= Rainbow Kiss =

Play by Simon Farquhar

Rainbow Kiss is a play by Simon Farquhar, a Scottish writer. The script is published by Oberon Books.

==London production==
It was first staged at the Royal Court Upstairs in London in April 2006, having been chosen to occupy the theatre's 50th Anniversary slot. The production starred Joseph McFadden, Dawn Steele, Clive Russell and Graham McTavish, and was directed by actor and director Richard Wilson.

===Reviews===
A "dazzling Royal Court debut" wrote Michael Billington in The Guardian. "What makes the play so impressive is Farquhar's portrait of the grimness behind Aberdeen's oil-fuelled boom.

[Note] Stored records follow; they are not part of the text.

/-- Settles O42: the fields as `State.resetWith` lists them, the buffers empty, and the registers computed from both. -/
theorem resetStateIsAsListed : Obligations.ResetStateIsAsListed := by
  rintro c s rfl
  have hbufs (i : Nat) : (State.resetWith c).ibufAt i = Config.powerUpByte (State.resetWith c).draw .ibuf i ∧
      (State.resetWith c).obufAt i = Config.powerUpByte (State.resetWith c).draw .obuf i ∧
      (State.resetWith c).accAt i = Config.powerUpByte (State.resetWith c).draw .acc i :=
    ⟨Memory.read_nil _ _ i, Memory.read_nil _ _ i, Memory.read_nil _ _ i⟩
  exact ⟨rfl, rfl, rfl, rfl, rfl, rfl, rfl, rfl, rfl, rfl, rfl, rfl, hbufs, statusReg_resetWith c,
    resultReg_resetWith c, sdecSizeReg_resetWith c, sdecStateReg_resetWith c, dfrPosReg_resetWith c⟩

end Sys2Proof.Machine
end

section
/-! PROOFS. Host writes (O40; spec/20_memory.md R50, R53, spec/10_state.md R29). -/

namespace Sys2Proof.Machine

/-- A step that finds a host write, out of reset, is that write; the carried value does not depend on what the host does
next. -/
theorem step_of_write {s : State} {n : Nat} {a : Addr} {v : HostValue} {rest : List HostEvent}
    (hr : s.inReset = false) (hh : s.host = .write n a v :: rest) :
    step s = hostWrite n a (s.hostValue v) (s.setHost rest) := by
  have hv : (s.setHost rest).hostValue v = s.hostValue v := by
    cases v with
    | lit w => rfl
    | readBack k => rfl
  simp [step, hostStep, hh, perform, hr, hv]

theorem eq_cmdAddr_iff (a : Addr) : a = cmdAddr ↔ a.toNat = 0x300 := BitVec.toNat_inj.symm

/-- One IBUF byte written: it reads as written, every other byte as before. -/
theorem ibufAt_setIbuf_set (s : State) (j i : Nat) (b : Byte) :
    (s.setIbuf (s.ibuf.set j b)).ibufAt i = if i = j then b else s.ibufAt i :=
  Memory.read_set s.ibuf s.draw .ibuf j i b

/-- Settles O40: by the three cases of a host write, of which each clause leaves one. -/
theorem hostWritesReachOnlyIbuf : Obligations.HostWritesReachOnlyIbuf := by
  intro s n a v rest hr hh
  rw [step_of_write hr hh]
  have hcases := hostWrite_cases n a (s.hostValue v) (s.setHost rest)
  rw [eq_cmdAddr_iff] at hcases
  rcases hcases with ⟨hn, ha, _⟩ | ⟨hn, ha, he⟩ | ⟨hcmd, hbyte, he⟩
  · exact ⟨fun h1 => by omega, fun _ hno => absurd ⟨hn, ha⟩ hno⟩
  · refine ⟨fun _ _ => ⟨_, he, rfl, fun i => ibufAt_setIbuf_set (s.setHost rest) a.toNat i _⟩, fun hno => ?_⟩
    exact absurd ⟨hn, by omega⟩ hno
  · exact ⟨fun hn ha => absurd ⟨hn, by omega⟩ hbyte, fun _ _ => he⟩

end Sys2Proof.Machine
end

section
/-! PROOFS. The DOUT log (O37; spec/20_memory.md R62): only a DFR command appends to it, and only a release of reset
empties it. -/

namespace Sys2Proof.Machine

/-- DOUT of `t` is DOUT of `s` with records appended, none longer than the payload of the largest frame. -/
def DoutGrows (s t : State) : Prop :=
  ∃ new : List (List Byte), t.dout = s.dout ++ new ∧ ∀ d ∈ new, d.length ≤ s.cfg.N - 4

theorem DoutGrows.of_eq {s t : State} (h : t.dout = s.dout) : DoutGrows s t :=
  ⟨[], by rw [h, List.append_nil], by simp⟩

theorem execDfr_doutGrows {s t : State} {b : Byte} (h : execDfr b s = .next t) : DoutGrows s t := by
  obtain ⟨_, _, new, _, hlen, hloop⟩ := dfrLoop_frame (dfrFuel s.cfg) (s.intake b) 0
  cases h
  refine ⟨new, ?_, fun d hd => Nat.le_sub_of_add_le (hlen d hd)⟩
  rw [hloop]
  rfl

theorem exec_doutGrows {i : Instr} {s t : State} (h : exec i s = .next t) : DoutGrows s t := by
  by_cases hi : ∃ b, i = .dfr b
  · obtain ⟨b, rfl⟩ := hi
    exact execDfr_doutGrows h
  · obtain ⟨_, _, _, hdfr⟩ := commandsWriteOnlyTheirState i s t h
    obtain ⟨_, hdout, _⟩ := hdfr fun b hb => hi ⟨b, hb⟩
    exact .of_eq hdout

theorem runWord_doutGrows {w : Word} {s t : State} (h : runWord w s = .next t) : DoutGrows s t := by
  unfold runWord at h
  split at h
  · exact exec_doutGrows h
  · cases h
    exact .of_eq rfl

theorem hostWrite_doutGrows {n : Nat} {a : Addr} {v : Word} {s t : State} (h : hostWrite n a v s = .next t) :
    DoutGrows s t := by
  rcases hostWrite_cases n a v s with ⟨_, _, he⟩ | ⟨_, _, he⟩ | ⟨_, _, he⟩ <;> rw [he] at h
  · exact runWord_doutGrows h
  · cases h
    exact .of_eq rfl
  · cases h
    exact .of_eq rfl
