-- ==== Sys2Proof/Machine/Bits.lean ====
section
/-! DEFINITION. Bit fields, sign extension, byte order and the integer arithmetic of one element (R193, R208, R209,
R271-R279, R284-R288). An element is a natural number below 2^W. -/

namespace Sys2Proof.Machine

open Sys2Proof

/-! ### Bits of natural numbers -/

/-- Bits [hi:lo] of x. -/
def bitsN (x lo n : Nat) : Nat := x / 2 ^ lo % 2 ^ n

/-- Bit i of x. -/
def bitN (x i : Nat) : Bool := x / 2 ^ i % 2 == 1

/-- The signed reading of a W-bit number. -/
def sgnN (w x : Nat) : Int := if 2 * (x % 2 ^ w) < 2 ^ w then ((x % 2 ^ w : Nat) : Int) else ((x % 2 ^ w : Nat) : Int) - 2 ^ w

/-- An integer modulo 2^W. -/
def wrapN (w : Nat) (z : Int) : Nat := (z % (2 ^ w : Int)).toNat

/-- Little-endian bytes to a number (R210). -/
def natOfBytes : List Byte → Nat
  | [] => 0
  | b :: bs => b.toNat + 256 * natOfBytes bs

/-- The low n bytes of a number, lowest first. -/
def bytesN : Nat → Nat → List Byte
  | 0, _ => []
  | n + 1, x => BitVec.ofNat 8 x :: bytesN n (x / 256)

/-! ### Elements of a packed value (R193) -/

/-- Element j of width w. -/
def elemN (w j x : Nat) : Nat := bitsN x (w * j) w

/-- Elements 0, 1, … put side by side. -/
def joinN (w : Nat) : List Nat → Nat
  | [] => 0
  | x :: xs => x % 2 ^ w + 2 ^ w * joinN w xs

/-- One operand, every element. -/
def mapE1 (w n : Nat) (f : Nat → Nat) (a : Nat) : Nat :=
  joinN w ((List.range n).map fun j => f (elemN w j a))

/-- Two operands, every element. -/
def mapE2 (w n : Nat) (f : Nat → Nat → Nat) (a b : Nat) : Nat :=
  joinN w ((List.range n).map fun j => f (elemN w j a) (elemN w j b))

/-- Three operands, every element. -/
def mapE3 (w n : Nat) (f : Nat → Nat → Nat → Nat) (a b c : Nat) : Nat :=
  joinN w ((List.range n).map fun j => f (elemN w j a) (elemN w j b) (elemN w j c))

def int1 (t : IntTy) (f : Nat → Nat) (a : W64) : W64 := BitVec.ofNat 64 (mapE1 t.bits t.elems f a.toNat)
def int2 (t : IntTy) (f : Nat → Nat → Nat) (a b : W64) : W64 := BitVec.ofNat 64 (mapE2 t.bits t.elems f a.toNat b.toNat)
def int3 (t : IntTy) (f : Nat → Nat → Nat → Nat) (a b c : W64) : W64 :=
  BitVec.ofNat 64 (mapE3 t.bits t.elems f a.toNat b.toNat c.toNat)

/-- The value of an element by the signedness of its type (R271). -/
def readN (t : IntTy) (x : Nat) : Int := if t.signed then sgnN t.bits x else ((x % 2 ^ t.bits : Nat) : Int)

/-- The range of a type. -/
def minOf (t : IntTy) : Int := if t.signed then -(2 ^ (t.bits - 1) : Int) else 0
def maxOf (t : IntTy) : Int := if t.signed then 2 ^ (t.bits - 1) - 1 else 2 ^ t.bits - 1

/-- Clamp to the range of a type, as an element (R271, R283). -/
def clampN (t : IntTy) (z : Int) : Nat :=
  wrapN t.bits (if z < minOf t then minOf t else if maxOf t < z then maxOf t else z)

/-! ### R271 to R279 -/

def addE (t : IntTy) (a b : Nat) : Nat := (a + b) % 2 ^ t.bits
def subE (t : IntTy) (a b : Nat) : Nat := wrapN t.bits ((a : Int) - b)
def minE (t : IntTy) (a b : Nat) : Nat := if readN t a ≤ readN t b then a else b
def maxE (t : IntTy) (a b : Nat) : Nat := if readN t b ≤ readN t a then a else b
def absE (t : IntTy) (a : Nat) : Nat := wrapN t.bits (readN t a).natAbs
def negE (t : IntTy) (a : Nat) : Nat := wrapN t.bits (-(a : Int))
def saddE (t : IntTy) (a b : Nat) : Nat := clampN t (readN t a + readN t b)
def ssubE (t : IntTy) (a b : Nat) : Nat := clampN t (readN t a - readN t b)
def mulE (t : IntTy) (a b : Nat) : Nat := a * b % 2 ^ t.bits
def mulhE (t : IntTy) (a b : Nat) : Nat := wrapN t.bits (readN t a * readN t b / (2 ^ t.bits : Int))
def madE (t : IntTy) (a b c : Nat) : Nat := (a * b + c) % 2 ^ t.bits

/-- Division rounds toward zero; a zero divisor gives every bit set (R209). -/
def divE (t : IntTy) (a b : Nat) : Nat :=
  if b % 2 ^ t.bits = 0 then 2 ^ t.bits - 1 else wrapN t.bits ((readN t a).tdiv (readN t b))

/-- The remainder has the sign of the dividend; a zero divisor gives the dividend (R209). -/
def remE (t : IntTy) (a b : Nat) : Nat :=
  if b % 2 ^ t.bits = 0 then a else wrapN t.bits ((readN t a).tmod (readN t b))

def leaE (t : IntTy) (sh a b : Nat) : Nat := (a + b * 2 ^ sh) % 2 ^ t.bits

def andE (_ : IntTy) (a b : Nat) : Nat := a &&& b
def orE (_ : IntTy) (a b : Nat) : Nat := a ||| b
def xorE (_ : IntTy) (a b : Nat) : Nat := a ^^^ b
def notE (t : IntTy) (a : Nat) : Nat := 2 ^ t.bits - 1 - a % 2 ^ t.bits
def andnE (t : IntTy) (a b : Nat) : Nat := a &&& notE t b

/-- Shift counts are taken modulo W (R277). -/
def shlE (t : IntTy) (a b : Nat) : Nat := a * 2 ^ (b % t.bits) % 2 ^ t.bits
def shrE (t : IntTy) (a b : Nat) : Nat := a / 2 ^ (b % t.bits)
def sarE (t : IntTy) (a b : Nat) : Nat := wrapN t.bits (sgnN t.bits a / (2 ^ (b % t.bits) : Int))
def rolE (t : IntTy) (a b : Nat) : Nat :=
  (a * 2 ^ (b % t.bits) + a / 2 ^ (t.bits - b % t.bits)) % 2 ^ t.bits
def rorE (t : IntTy) (a b : Nat) : Nat :=
  (a / 2 ^ (b % t.bits) + a * 2 ^ (t.bits - b % t.bits)) % 2 ^ t.bits

/-- Positions of the set bits of an element, ascending. -/
def setBits (w x : Nat) : List Nat := (List.range w).filter fun i => bitN x i

def clzE (t : IntTy) (a : Nat) : Nat :=
  match (setBits t.bits a).getLast? with
  | some i => t.bits - 1 - i
  | none => t.bits
def ctzE (t : IntTy) (a : Nat) : Nat :=
  match (setBits t.bits a).head? with
  | some i => i
  | none => t.bits
def ffsE (t : IntTy) (a : Nat) : Nat :=
  match (setBits t.bits a).head? with
  | some i => i + 1
  | none => 0
def popcE (t : IntTy) (a : Nat) : Nat := (setBits t.bits a).length
def brevE (t : IntTy) (a : Nat) : Nat :=
  joinN 1 ((List.range t.bits).map fun i => bitsN a (t.bits - 1 - i) 1)

/-- Bit field extraction (R279). -/
def bfxE (t : IntTy) (a b : Nat) : Nat :=
  let p := b % 256
  let l := b / 256 % 256
  if l = 0 ∨ t.bits ≤ p then 0
  else
    let lp := Nat.min l (t.bits - p)
    let f := bitsN a p lp
    if t.signed then wrapN t.bits (sgnN lp f) else f

/-- Bit field insertion (R279). -/
def bfiE (t : IntTy) (a b c : Nat) : Nat :=
  let p := b % 256
  let l := b / 256 % 256
  if l = 0 ∨ t.bits ≤ p then a
  else
    let lp := Nat.min l (t.bits - p)
    let m := (2 ^ lp - 1) * 2 ^ p
    (a - (a &&& m)) + (c * 2 ^ p &&& m)

/-! ### Permutation, dot product, narrowing -/

/-- `prm` (R287): nibbles of the pool b:a chosen by the eight selectors of c. -/
def prmW (a b c : W64) : W64 :=
  let pool := a.toNat % 2 ^ 32 + 2 ^ 32 * (b.toNat % 2 ^ 32)
  BitVec.ofNat 64 (joinN 4 ((List.range 8).map fun k => bitsN pool (4 * bitsN c.toNat (4 * k) 4) 4))

/-- `dp4` (R288): the exact dot product, scaled down with rounding half up, added to c. -/
def dp4W (t : IntTy) (r : Nat) (sat : Bool) (a b c : W64) : W64 :=
  let s : Int := ((List.range 4).map fun j => readN t (elemN 8 j a.toNat) * readN t (elemN 8 j b.toNat)).foldl (· + ·) 0
  let q : Int := if r = 0 then s else (s + 2 ^ (r - 1)) / (2 ^ r : Int)
  let acc : IntTy := if t.signed then .i32 else .n32
  let d := readN acc c.toNat + q
  BitVec.ofNat 64 (if sat then clampN acc d else wrapN 32 d)

/-- An integer of source type `s` as an element of `t`: clamped with sat, else modulo 2^W (R284). -/
def narrowE (s t : IntTy) (sat : Bool) (x : Nat) : Nat :=
  if sat then clampN t (readN s x) else wrapN t.bits (readN s x)

end Sys2Proof.Machine
end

This is not just another sex'n'violence play: what it grippingly shows is the disastrous effect of a money-mad materialist culture on society's marginalised no-hopers." On the other hand, Charles Spencer in The Daily Telegraph panned the play, calling Rainbow Kiss "the archetypal Royal Court play, almost indistinguishable from all the others we have seen since the arrival of the "in-yer-face" school of theatre a decade or more ago", although he asserted Farquahar "betrays flickers of real talent". Paul Taylor of The Independent agreed with Spencer that the play was a throwback to the In-yer-face theatre of the late 1990s.

==Later productions==
The play began previews for a limited run in New York at 59E59 Theaters on 12 March 2008 with a press opening scheduled for 22 March 2008. A production of The Play Company, it stars Michael Cates, Robert Hogan, Charlotte Parry, and Peter Scanavino and is directed by Will Frears. A production in Rome opened in October 2009.